Work to complete
Instruction for the entries that follow: retype exactly the lines from the line with "(20_memory.md R32). -/" to the line with "low nibble. -/", both included, and omit all others.

━━━━━━━━━━━━━━━━

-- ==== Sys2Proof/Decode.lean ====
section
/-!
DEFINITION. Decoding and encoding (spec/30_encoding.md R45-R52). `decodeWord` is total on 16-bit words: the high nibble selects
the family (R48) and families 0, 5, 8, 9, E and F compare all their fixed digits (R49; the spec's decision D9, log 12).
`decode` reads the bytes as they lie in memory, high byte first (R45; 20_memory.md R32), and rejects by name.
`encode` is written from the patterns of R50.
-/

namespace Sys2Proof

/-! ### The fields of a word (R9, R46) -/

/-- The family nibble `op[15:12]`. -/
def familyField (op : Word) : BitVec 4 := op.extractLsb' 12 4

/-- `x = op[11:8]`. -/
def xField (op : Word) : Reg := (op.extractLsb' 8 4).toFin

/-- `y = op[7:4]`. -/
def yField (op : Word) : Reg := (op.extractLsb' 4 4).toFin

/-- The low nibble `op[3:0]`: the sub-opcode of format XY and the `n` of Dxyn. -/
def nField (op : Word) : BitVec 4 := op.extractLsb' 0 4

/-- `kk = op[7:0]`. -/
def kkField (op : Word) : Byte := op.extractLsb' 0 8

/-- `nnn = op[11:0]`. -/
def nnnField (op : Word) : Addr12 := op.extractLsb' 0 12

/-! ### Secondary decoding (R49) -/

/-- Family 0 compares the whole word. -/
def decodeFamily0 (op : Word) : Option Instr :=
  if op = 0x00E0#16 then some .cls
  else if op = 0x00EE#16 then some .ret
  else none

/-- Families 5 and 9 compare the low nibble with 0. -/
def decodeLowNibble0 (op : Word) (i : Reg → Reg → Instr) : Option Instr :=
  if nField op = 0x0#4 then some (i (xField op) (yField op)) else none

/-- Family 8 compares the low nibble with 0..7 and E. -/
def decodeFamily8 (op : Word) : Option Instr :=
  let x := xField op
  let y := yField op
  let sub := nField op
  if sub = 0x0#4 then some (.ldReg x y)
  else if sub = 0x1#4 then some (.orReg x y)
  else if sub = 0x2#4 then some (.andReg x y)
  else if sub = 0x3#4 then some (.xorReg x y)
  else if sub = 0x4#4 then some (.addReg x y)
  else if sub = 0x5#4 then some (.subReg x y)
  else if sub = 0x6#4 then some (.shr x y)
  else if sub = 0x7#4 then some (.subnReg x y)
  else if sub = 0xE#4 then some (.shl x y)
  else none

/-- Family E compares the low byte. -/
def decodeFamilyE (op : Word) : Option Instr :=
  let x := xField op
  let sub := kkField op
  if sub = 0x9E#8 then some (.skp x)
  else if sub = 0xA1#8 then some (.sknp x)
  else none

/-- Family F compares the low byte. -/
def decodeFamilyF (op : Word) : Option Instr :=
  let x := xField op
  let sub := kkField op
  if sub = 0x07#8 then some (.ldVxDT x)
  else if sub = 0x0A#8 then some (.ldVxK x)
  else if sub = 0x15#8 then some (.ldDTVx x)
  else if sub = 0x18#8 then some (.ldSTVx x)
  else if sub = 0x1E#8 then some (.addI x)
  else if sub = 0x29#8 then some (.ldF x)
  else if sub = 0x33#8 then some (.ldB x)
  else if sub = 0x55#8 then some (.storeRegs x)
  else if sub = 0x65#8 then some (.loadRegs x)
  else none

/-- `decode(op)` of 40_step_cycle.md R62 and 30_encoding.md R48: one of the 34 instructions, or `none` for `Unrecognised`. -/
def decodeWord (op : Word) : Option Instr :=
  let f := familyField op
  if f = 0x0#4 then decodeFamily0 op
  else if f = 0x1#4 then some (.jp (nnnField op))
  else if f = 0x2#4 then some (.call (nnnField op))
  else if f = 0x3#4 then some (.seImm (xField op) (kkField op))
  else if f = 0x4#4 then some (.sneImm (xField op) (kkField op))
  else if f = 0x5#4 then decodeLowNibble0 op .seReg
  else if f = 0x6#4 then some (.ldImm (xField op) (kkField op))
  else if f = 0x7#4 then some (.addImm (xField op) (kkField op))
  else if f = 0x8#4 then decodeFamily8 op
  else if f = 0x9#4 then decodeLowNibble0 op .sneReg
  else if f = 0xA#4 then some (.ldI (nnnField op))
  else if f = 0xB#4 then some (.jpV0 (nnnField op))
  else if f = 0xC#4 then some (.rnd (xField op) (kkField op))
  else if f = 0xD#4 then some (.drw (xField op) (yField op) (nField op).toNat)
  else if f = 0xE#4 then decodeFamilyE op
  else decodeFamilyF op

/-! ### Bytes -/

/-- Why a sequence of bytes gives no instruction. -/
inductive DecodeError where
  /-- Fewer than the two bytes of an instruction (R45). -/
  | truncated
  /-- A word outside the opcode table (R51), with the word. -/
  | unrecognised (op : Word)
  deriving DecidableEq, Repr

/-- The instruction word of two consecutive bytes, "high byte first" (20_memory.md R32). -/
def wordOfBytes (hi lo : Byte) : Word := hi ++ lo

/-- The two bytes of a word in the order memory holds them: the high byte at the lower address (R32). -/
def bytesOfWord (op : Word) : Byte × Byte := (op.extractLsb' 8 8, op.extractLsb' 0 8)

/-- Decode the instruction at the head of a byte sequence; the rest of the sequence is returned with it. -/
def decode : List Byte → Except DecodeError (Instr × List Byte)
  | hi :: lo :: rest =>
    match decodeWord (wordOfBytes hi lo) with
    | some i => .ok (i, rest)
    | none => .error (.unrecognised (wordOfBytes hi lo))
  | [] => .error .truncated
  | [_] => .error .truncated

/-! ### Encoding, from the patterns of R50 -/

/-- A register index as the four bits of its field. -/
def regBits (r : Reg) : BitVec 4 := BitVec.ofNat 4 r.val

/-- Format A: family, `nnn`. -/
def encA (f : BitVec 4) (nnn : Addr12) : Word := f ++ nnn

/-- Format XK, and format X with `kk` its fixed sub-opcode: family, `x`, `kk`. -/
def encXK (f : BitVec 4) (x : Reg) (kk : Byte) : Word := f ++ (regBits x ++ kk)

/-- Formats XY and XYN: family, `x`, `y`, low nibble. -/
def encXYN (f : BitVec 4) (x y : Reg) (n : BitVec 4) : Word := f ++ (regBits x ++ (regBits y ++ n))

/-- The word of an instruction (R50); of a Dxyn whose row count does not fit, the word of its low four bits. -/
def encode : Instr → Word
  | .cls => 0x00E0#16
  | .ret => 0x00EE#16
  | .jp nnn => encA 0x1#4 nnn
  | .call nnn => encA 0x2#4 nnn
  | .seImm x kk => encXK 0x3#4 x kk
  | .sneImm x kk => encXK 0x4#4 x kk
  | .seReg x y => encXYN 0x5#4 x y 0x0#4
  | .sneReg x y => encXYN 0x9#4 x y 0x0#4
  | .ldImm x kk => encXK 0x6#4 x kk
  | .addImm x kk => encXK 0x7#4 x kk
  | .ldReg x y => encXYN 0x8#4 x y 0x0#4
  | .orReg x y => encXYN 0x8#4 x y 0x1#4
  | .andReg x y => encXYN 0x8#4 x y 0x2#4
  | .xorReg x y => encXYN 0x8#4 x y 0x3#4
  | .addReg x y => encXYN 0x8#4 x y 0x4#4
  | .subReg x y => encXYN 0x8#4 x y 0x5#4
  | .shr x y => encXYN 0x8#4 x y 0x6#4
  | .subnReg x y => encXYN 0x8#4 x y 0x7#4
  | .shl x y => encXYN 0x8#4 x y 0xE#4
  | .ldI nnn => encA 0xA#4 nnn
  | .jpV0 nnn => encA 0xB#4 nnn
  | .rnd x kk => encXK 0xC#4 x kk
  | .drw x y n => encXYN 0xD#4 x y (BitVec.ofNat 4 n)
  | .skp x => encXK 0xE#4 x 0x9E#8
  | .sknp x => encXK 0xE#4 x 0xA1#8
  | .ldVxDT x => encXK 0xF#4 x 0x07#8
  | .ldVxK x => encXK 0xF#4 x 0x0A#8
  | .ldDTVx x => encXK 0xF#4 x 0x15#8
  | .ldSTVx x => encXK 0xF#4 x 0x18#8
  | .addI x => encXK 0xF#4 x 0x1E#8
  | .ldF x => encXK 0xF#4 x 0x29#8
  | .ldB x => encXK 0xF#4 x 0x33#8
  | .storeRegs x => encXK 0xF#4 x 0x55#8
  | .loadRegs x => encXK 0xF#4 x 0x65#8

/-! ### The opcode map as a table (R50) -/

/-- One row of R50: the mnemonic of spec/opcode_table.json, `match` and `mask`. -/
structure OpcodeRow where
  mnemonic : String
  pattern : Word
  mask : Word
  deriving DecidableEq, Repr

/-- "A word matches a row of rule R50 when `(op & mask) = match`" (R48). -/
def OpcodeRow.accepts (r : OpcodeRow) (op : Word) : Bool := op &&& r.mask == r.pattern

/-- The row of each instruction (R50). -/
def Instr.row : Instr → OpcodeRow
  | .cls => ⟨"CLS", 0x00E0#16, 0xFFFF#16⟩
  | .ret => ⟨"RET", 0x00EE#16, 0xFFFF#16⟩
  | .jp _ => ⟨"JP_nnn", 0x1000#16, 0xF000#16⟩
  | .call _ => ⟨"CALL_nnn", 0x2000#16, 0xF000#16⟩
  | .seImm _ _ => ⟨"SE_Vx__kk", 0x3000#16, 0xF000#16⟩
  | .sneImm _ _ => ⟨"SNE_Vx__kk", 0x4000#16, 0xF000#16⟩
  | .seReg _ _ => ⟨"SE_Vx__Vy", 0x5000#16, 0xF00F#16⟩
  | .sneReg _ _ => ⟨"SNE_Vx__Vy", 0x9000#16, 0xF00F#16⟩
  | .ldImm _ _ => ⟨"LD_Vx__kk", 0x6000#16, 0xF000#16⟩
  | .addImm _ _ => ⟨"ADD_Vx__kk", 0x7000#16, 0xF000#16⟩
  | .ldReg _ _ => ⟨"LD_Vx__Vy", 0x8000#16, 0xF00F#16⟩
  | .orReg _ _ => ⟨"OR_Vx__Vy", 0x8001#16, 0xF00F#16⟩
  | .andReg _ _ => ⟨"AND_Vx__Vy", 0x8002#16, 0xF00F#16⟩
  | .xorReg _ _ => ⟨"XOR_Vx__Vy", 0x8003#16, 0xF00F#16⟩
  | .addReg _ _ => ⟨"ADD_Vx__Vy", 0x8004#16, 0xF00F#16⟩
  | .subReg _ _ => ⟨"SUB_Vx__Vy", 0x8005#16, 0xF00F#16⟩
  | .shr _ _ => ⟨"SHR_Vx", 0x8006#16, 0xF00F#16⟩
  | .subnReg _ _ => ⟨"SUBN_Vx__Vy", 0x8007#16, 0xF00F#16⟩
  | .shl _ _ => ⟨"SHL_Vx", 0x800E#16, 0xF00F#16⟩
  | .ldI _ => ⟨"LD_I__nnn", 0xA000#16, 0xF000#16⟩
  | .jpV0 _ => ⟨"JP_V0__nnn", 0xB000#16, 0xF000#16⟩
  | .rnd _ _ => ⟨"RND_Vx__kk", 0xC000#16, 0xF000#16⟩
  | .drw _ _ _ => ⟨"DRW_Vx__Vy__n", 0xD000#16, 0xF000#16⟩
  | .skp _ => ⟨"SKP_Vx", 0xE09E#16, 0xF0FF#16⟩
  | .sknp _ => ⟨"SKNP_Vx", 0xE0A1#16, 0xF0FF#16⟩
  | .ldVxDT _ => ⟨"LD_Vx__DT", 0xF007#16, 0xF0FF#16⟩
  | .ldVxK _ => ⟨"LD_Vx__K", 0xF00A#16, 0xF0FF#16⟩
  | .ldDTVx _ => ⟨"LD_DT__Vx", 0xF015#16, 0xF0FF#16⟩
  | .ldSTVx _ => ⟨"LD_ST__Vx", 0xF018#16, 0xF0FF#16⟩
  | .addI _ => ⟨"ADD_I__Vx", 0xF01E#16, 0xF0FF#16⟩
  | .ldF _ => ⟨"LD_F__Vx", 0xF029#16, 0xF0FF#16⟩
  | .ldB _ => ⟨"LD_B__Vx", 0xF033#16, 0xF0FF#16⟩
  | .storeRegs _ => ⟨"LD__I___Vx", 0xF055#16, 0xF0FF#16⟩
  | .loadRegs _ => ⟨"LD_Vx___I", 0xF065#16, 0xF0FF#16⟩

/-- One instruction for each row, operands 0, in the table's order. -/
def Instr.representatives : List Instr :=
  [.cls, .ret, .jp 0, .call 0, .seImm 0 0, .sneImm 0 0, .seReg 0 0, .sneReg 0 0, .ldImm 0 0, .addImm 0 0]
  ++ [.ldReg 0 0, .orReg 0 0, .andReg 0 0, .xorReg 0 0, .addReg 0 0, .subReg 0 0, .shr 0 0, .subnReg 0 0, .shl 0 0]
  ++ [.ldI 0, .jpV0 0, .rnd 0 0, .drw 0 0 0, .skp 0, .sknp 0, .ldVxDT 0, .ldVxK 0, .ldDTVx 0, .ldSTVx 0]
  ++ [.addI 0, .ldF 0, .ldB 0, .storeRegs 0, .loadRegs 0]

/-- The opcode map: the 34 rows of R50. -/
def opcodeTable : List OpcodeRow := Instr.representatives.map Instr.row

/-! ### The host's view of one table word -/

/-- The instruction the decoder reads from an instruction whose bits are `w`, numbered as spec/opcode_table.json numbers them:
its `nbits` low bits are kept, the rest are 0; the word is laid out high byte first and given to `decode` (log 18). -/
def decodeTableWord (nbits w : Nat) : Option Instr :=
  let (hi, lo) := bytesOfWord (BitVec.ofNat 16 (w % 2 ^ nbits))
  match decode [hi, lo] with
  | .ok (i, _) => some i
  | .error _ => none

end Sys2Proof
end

━━━━━━━━━━━━━━━━

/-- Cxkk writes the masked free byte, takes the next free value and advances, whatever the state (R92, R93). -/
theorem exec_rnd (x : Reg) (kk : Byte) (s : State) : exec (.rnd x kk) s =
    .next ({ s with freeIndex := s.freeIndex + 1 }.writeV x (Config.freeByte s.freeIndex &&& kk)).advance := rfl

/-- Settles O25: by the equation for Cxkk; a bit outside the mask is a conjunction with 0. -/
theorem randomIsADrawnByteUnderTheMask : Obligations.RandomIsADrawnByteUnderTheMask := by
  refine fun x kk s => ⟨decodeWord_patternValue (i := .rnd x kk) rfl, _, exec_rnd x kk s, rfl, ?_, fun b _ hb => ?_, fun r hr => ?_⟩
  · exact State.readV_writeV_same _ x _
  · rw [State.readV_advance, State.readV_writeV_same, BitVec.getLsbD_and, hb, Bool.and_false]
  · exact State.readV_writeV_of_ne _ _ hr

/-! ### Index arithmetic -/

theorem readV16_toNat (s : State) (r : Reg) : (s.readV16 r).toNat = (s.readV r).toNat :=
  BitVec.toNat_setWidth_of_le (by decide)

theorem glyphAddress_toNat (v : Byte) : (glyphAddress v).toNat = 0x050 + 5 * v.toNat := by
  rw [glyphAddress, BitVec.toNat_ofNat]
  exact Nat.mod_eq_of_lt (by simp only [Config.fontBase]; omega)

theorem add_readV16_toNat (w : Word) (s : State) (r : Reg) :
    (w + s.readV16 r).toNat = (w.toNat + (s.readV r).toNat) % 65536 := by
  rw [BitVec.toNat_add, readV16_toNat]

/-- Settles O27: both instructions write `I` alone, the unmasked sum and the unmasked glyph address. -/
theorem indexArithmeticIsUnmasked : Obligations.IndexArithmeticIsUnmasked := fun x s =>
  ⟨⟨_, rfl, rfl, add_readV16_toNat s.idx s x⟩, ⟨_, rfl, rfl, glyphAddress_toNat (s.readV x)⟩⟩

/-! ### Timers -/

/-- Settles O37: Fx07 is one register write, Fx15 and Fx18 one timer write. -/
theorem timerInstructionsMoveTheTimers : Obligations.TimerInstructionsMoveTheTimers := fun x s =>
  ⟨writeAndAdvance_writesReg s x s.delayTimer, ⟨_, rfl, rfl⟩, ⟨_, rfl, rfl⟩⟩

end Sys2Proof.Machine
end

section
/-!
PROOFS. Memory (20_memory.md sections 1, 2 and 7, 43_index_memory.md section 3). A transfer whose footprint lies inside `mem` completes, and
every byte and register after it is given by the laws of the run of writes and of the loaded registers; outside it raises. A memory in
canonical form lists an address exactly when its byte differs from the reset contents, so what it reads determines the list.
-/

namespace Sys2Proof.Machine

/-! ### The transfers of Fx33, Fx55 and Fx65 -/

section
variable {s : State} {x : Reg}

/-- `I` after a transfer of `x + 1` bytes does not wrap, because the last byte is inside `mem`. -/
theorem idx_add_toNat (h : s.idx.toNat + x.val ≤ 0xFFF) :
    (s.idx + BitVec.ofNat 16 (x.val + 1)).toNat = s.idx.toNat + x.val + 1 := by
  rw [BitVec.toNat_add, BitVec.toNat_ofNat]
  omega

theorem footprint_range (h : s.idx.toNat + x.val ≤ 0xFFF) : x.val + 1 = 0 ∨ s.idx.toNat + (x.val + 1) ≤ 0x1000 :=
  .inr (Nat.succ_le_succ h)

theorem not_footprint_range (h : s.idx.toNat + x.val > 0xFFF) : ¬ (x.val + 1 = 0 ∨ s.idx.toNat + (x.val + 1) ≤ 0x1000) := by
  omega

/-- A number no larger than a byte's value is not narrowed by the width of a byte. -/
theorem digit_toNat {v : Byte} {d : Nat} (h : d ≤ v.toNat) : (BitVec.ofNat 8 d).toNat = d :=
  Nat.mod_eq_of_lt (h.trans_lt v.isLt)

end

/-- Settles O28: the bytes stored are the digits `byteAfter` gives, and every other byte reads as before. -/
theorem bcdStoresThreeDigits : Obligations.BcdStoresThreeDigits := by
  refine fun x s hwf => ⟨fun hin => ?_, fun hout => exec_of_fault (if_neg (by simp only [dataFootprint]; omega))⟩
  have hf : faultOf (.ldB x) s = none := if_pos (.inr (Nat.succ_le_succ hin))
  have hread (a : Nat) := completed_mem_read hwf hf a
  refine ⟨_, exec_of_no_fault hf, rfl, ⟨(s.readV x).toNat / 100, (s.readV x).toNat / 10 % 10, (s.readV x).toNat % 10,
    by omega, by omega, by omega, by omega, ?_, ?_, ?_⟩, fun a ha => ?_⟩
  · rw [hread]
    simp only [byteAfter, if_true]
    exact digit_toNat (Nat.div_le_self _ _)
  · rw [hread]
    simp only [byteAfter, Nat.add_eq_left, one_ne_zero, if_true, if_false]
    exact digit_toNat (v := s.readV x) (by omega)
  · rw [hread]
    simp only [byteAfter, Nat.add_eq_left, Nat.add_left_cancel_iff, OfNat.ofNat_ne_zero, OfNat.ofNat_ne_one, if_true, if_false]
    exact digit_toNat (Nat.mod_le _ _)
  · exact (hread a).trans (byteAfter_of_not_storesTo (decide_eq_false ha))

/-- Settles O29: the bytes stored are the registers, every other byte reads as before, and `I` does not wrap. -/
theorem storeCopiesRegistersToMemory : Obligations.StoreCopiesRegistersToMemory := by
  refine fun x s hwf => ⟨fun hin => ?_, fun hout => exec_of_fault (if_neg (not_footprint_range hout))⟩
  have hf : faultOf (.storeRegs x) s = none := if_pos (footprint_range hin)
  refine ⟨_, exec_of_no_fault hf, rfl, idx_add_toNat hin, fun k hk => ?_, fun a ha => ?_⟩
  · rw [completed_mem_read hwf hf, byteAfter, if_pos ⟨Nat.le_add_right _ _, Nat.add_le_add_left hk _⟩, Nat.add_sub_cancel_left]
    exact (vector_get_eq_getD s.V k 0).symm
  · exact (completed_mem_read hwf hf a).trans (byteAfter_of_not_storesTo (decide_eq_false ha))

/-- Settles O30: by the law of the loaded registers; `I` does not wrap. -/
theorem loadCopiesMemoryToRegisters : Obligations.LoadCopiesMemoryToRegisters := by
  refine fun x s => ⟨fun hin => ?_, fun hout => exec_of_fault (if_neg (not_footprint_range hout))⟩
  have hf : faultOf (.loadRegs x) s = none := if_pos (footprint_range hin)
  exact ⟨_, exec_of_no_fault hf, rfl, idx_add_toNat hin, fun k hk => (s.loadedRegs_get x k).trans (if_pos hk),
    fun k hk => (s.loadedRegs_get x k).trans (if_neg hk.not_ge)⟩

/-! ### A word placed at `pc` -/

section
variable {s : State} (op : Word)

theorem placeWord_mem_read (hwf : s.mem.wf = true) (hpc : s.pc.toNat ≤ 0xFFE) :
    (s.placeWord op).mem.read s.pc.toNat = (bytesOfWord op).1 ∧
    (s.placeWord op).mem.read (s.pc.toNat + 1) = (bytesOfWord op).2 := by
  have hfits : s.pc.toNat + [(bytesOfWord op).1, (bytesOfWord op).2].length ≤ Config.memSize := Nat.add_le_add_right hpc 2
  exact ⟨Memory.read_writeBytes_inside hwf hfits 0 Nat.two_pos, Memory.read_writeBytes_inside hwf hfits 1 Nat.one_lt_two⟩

━━━━━━━━━━━━━━━━

Result for this task
/-- The instruction word of two consecutive bytes, "high byte first" (20_memory.md R32). -/
def wordOfBytes (hi lo : Byte) : Word := hi ++ lo

/-- The two bytes of a word in the order memory holds them: the high byte at the lower address (R32). -/
def bytesOfWord (op : Word) : Byte × Byte := (op.extractLsb' 8 8, op.extractLsb' 0 8)

/-- Decode the instruction at the head of a byte sequence; the rest of the sequence is returned with it. -/
def decode : List Byte → Except DecodeError (Instr × List Byte)
  | hi :: lo :: rest =>
    match decodeWord (wordOfBytes hi lo) with
    | some i => .ok (i, rest)
    | none => .error (.unrecognised (wordOfBytes hi lo))
  | [] => .error .truncated
  | [_] => .error .truncated

/-! ### Encoding, from the patterns of R50 -/

/-- A register index as the four bits of its field. -/
def regBits (r : Reg) : BitVec 4 := BitVec.ofNat 4 r.val

/-- Format A: family, `nnn`. -/
def encA (f : BitVec 4) (nnn : Addr12) : Word := f ++ nnn

/-- Format XK, and format X with `kk` its fixed sub-opcode: family, `x`, `kk`. -/
def encXK (f : BitVec 4) (x : Reg) (kk : Byte) : Word := f ++ (regBits x ++ kk)

/-- Formats XY and XYN: family, `x`, `y`, low nibble. -/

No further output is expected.